Watching "Staying Alive" will do that to you. A truly perplexing movie it raises all sorts of questions like "Why was this thing made?" and "Why would Travolta do this?" I guess those were pretty lean years for Barbarino, so we should cut him some slack. Now Sylvester Stallone, he should have known better.

"Staying Alive" is the sequel to the hit, and FAR superior movie, "Saturday Night Fever." This film is hardly a sequel people were crying out to see, and it doesn't surprise me in the least that it's a very obscure movie.

Travolta reprises his "Fever" role, as Tony Manero, the big-haired, tight-clothes, bad-accented dancer from Brooklyn. On his own and trying to make it as a dancer, he works his hardest to become a big star. Does he make it? Well you have to watch, and let me tell you it's a riveting ride.

Or not. "Alive" is a terribly funny movie, for all the wrong reasons. The play Tony ends up in is a particular highlight. Called "Satan's Alley," it's a man's descent into hell, full of laser lights, mist, and scantily clad women. This is the first Broadway movie I had heard of that was totally dancing, no singing, speaking, or character development. Kudos to the fact checker for the film, who had obviously seen a lot of Broadway shows. Even "Cats" was more coherent than that piece of crap.
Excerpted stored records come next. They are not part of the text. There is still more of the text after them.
/-- A byte of the `n` bytes that stand in a word from its lane `l` on. -/
theorem byte_of_lanes (w : Word) (l n i : Nat) (hi : i < n) (hn : n ≤ 8) :
    (((w >>> (8 * l)).setWidth (8 * n)).setWidth 64).extractLsb' (8 * i) 8 = w.extractLsb' (8 * (l + i)) 8 := by
  rw [BitVec.extractLsb'_setWidth_of_le (by omega), BitVec.extractLsb'_setWidth_of_le (by omega)]
  refine BitVec.eq_of_getLsbD_eq fun j _ => ?_
  simp only [BitVec.getLsbD_extractLsb', BitVec.getLsbD_ushiftRight]
  rw [show 8 * l + (8 * i + j) = 8 * (l + i) + j by omega]

/-- A byte above the `n` bytes of a value is 0. -/
theorem byte_above (n : Nat) (w : BitVec (8 * n)) (i : Nat) (hi : n ≤ i) :
    (w.setWidth 64).extractLsb' (8 * i) 8 = 0#8 := by
  refine BitVec.eq_of_getLsbD_eq fun j hj => ?_
  have hzero : w.getLsbD (8 * i + j) = false := BitVec.getLsbD_of_ge _ _ (by omega)
  simp [BitVec.getLsbD_extractLsb', BitVec.getLsbD_setWidth, hzero]

/-- A read of at most 4 bytes answers the bytes of its one dword from its lane on. -/
theorem readAnswer_single (s : State) (acc : Access) (hw : acc.width = 1 ∨ acc.width = 2 ∨ acc.width = 4)
    (halign : acc.off % acc.width = 0) :
    readAnswer s acc =
      ((dwordAt s (acc.off / 4 * 4) >>> (8 * (acc.off % 4))).setWidth (8 * acc.width)).setWidth 64 := by
  obtain ⟨dir, off, width, wdata⟩ := acc
  have hbase : off - off % 4 = off / 4 * 4 := by omega
  dsimp only at hw halign
  rcases hw with rfl | rfl | rfl
  · simp [readAnswer, assembleRead, normalise, hbase]
  · simp [readAnswer, assembleRead, normalise, hbase]
  · have hoff : off / 4 * 4 = off := by omega
    simp [readAnswer, assembleRead, normalise, hoff, halign]

/-- An 8-byte read answers its two dwords, the one at the higher offset above the other. -/
theorem readAnswer_double (s : State) (acc : Access) (hw : acc.width = 8) :
    readAnswer s acc = dwordAt s (acc.off + 4) ++ dwordAt s acc.off := by
  simp [readAnswer, assembleRead, normalise, hw]

/-- Byte `i` of a read is byte `off + i` of the region (20_memory.md R61, 30_encoding.md R94). -/
theorem readAnswer_byte (s : State) (acc : Access) (hc : checkAccess acc.off acc.width = none) (i : Nat)
    (hi : i < acc.width) :
    (readAnswer s acc).extractLsb' (8 * i) 8 =
      (dwordAt s ((acc.off + i) / 4 * 4)).extractLsb' (8 * ((acc.off + i) % 4)) 8 := by
  obtain ⟨hw, -, halign⟩ := (checkAccess_eq_none _ _).mp hc
  by_cases h8 : acc.width = 8
  · rw [h8] at halign hi
    rw [readAnswer_double s acc h8]
    by_cases hlow : i < 4
    · rw [BitVec.extractLsb'_append_eq_of_add_le (by omega), show (acc.off + i) / 4 * 4 = acc.off by omega,
        show (acc.off + i) % 4 = i by omega]
    · rw [BitVec.extractLsb'_append_eq_of_le (by omega), show (acc.off + i) / 4 * 4 = acc.off + 4 by omega,
        show 8 * i - 32 = 8 * ((acc.off + i) % 4) by omega]
  · have hw4 : acc.width = 1 ∨ acc.width = 2 ∨ acc.width = 4 := by omega
    have hlane : acc.off % 4 + i < 4 := by rcases hw4 with h | h | h <;> rw [h] at halign hi <;> omega
    rw [readAnswer_single s acc hw4 halign, byte_of_lanes _ _ _ _ hi (by omega),
      show (acc.off + i) / 4 * 4 = acc.off / 4 * 4 by omega, show (acc.off + i) % 4 = acc.off % 4 + i by omega]

/-- Above its width a read answers zeros. -/
theorem readAnswer_above (s : State) (acc : Access) (hc : checkAccess acc.off acc.width = none) (i : Nat)
    (hi : acc.width ≤ i) (h8 : i < 8) : (readAnswer s acc).extractLsb' (8 * i) 8 = 0#8 := by
  obtain ⟨hw, -, halign⟩ := (checkAccess_eq_none _ _).mp hc
  rw [readAnswer_single s acc (by omega) halign]
  exact byte_above acc.width _ i hi

/-- Settles O10: the two outcomes of the checks, the answered data byte by byte. -/
theorem readAccessAnswersAndChangesNothing : Obligations.ReadAccessAnswersAndChangesNothing := by
  intro s acc rest hin hdir
  refine ⟨fun hc => ?_, fun c hc => step_failing_access hin hc⟩
  refine ⟨readAnswer s acc, step_read_access hin hdir hc, fun i hi => ?_, readAnswer_above s acc hc⟩
  rw [readAnswer_byte s acc hc i hi, dwordAt]
  cases regAt ((acc.off + i) / 4 * 4) with
  | some r => rfl
  | none => exact BitVec.extractLsb'_zero

/-! ### A repeated register write -/

theorem RegFile.set_get (f : RegFile) (r : Reg) : f.set (f.get r) r = f := by cases r <;> rfl

theorem RegFile.set_set (f : RegFile) (v w : Word) (r : Reg) : (f.set v r).set w r = f.set w r := by cases r <;> rfl

/-- Storing what a register holds changes nothing. -/
theorem setReg_self (s : State) (r : Reg) : s.setReg r (s.reg r) = s := by
  rw [State.setReg, State.reg, RegFile.set_get]

theorem setReg_of_reg_eq {s : State} {r : Reg} {v : Word} (h : s.reg r = v) : s.setReg r v = s := by
  rw [← h, setReg_self]

theorem setReg_setReg (s : State) (r : Reg) (v w : Word) : (s.setReg r v).setReg r w = s.setReg r w := by
  simp only [State.setReg, RegFile.set_set]

theorem storeMasked_eq_setReg (r : Reg) (wv : Word) (be : BitVec 4) (s : State) :
    storeMasked r wv be s = s.setReg r (storedValue (s.reg r) r.wmask wv be) := rfl

theorem getLsbD_storedValue (old m wv : Word) (be : BitVec 4) (i : Nat) (hi : i < 32) :
    (storedValue old m wv be).getLsbD i =
      if m.getLsbD i && (byteMask be).getLsbD i then wv.getLsbD i else old.getLsbD i := by
  simp only [storedValue, BitVec.getLsbD_or, BitVec.getLsbD_and, BitVec.getLsbD_not, hi, decide_true, Bool.true_and]
  cases m.getLsbD i <;> cases (byteMask be).getLsbD i <;> simp

theorem storedValue_idem (old m wv : Word) (be : BitVec 4) :
    storedValue (storedValue old m wv be) m wv be = storedValue old m wv be := by
  refine BitVec.eq_of_getLsbD_eq fun i hi => ?_
  simp only [getLsbD_storedValue _ _ _ _ _ hi]
  split_ifs <;> rfl

/-- The word holds every bit that the masked store writes: the store leaves it as it is. -/
def HoldsStore (r : Reg) (wv : Word) (be : BitVec 4) (w : Word) : Prop := storedValue w r.wmask wv be = w

theorem storeMasked_of_unstored {s : State} {r : Reg} (hr : Reg.stored r = false) (wv : Word) (be : BitVec 4) :
    storeMasked r wv be s = s := by
  rw [storeMasked_eq_setReg, State.setReg, RegFile.set_unstored _ _ _ hr]

theorem storeMasked_of_holdsStore {s : State} {r : Reg} {wv : Word} {be : BitVec 4}
    (h : HoldsStore r wv be (s.reg r)) : storeMasked r wv be s = s := by
  rw [storeMasked_eq_setReg, h, setReg_self]

/-- After a masked store of a stored register it holds the bits stored. -/
theorem storeMasked_holdsStore {r : Reg} (hr : Reg.stored r = true) (wv : Word) (be : BitVec 4) (s : State) :
    HoldsStore r wv be ((storeMasked r wv be s).reg r) := by
  rw [storeMasked_eq_setReg, reg_setReg_same _ _ _ hr]
  exact storedValue_idem _ _ _ _

theorem storeMasked_storeMasked (r : Reg) (wv : Word) (be : BitVec 4) (s : State) :
    storeMasked r wv be (storeMasked r wv be s) = storeMasked r wv be s := by
  cases hr : Reg.stored r
  · exact storeMasked_of_unstored hr wv be
  · exact storeMasked_of_holdsStore (storeMasked_holdsStore hr wv be s)

/-! ### The interrupt line settles -/

/-- Once evaluated, the line has nothing more to do (60_exceptions.md R347, R348). -/
theorem evaluate_evaluate (s : State) : evaluate (evaluate s) = evaluate s := by
  rcases evaluate_cases s with ⟨hw, _, _, e⟩ | ⟨hw, _, e⟩ | ⟨_, _, e⟩
  · have hwanted : irqWanted { setLine true s with itrHoldoff := itrInterval s } = true := hw
    rw [e, evaluate, if_pos hwanted]
    rfl
  · have hwanted : irqWanted (setLine false s) = false := hw
    rw [e, evaluate, hwanted]
    rfl
  · rw [e, e]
But the real highlight is Travolta himself. As directed by Stallone, he bears more than a passing resemblance to Rambo in almost every scene of consequence. Every single time the guy dances in the movie one of two things happen. Either A) he gets really sweaty and greasy, or B) you get tons of shot of his disgusting package. Those dance pants are WAY too tight.

"Staying Alive" is a bizarre movie. You get the feeling Stallone and the rest of the crew thought they were making an incredible movie. It shows in every self-obsessed frame of this film; it takes itself way too seriously and ends up looking absolutely ridiculous. Recommended for fans of ridiculously poor movies.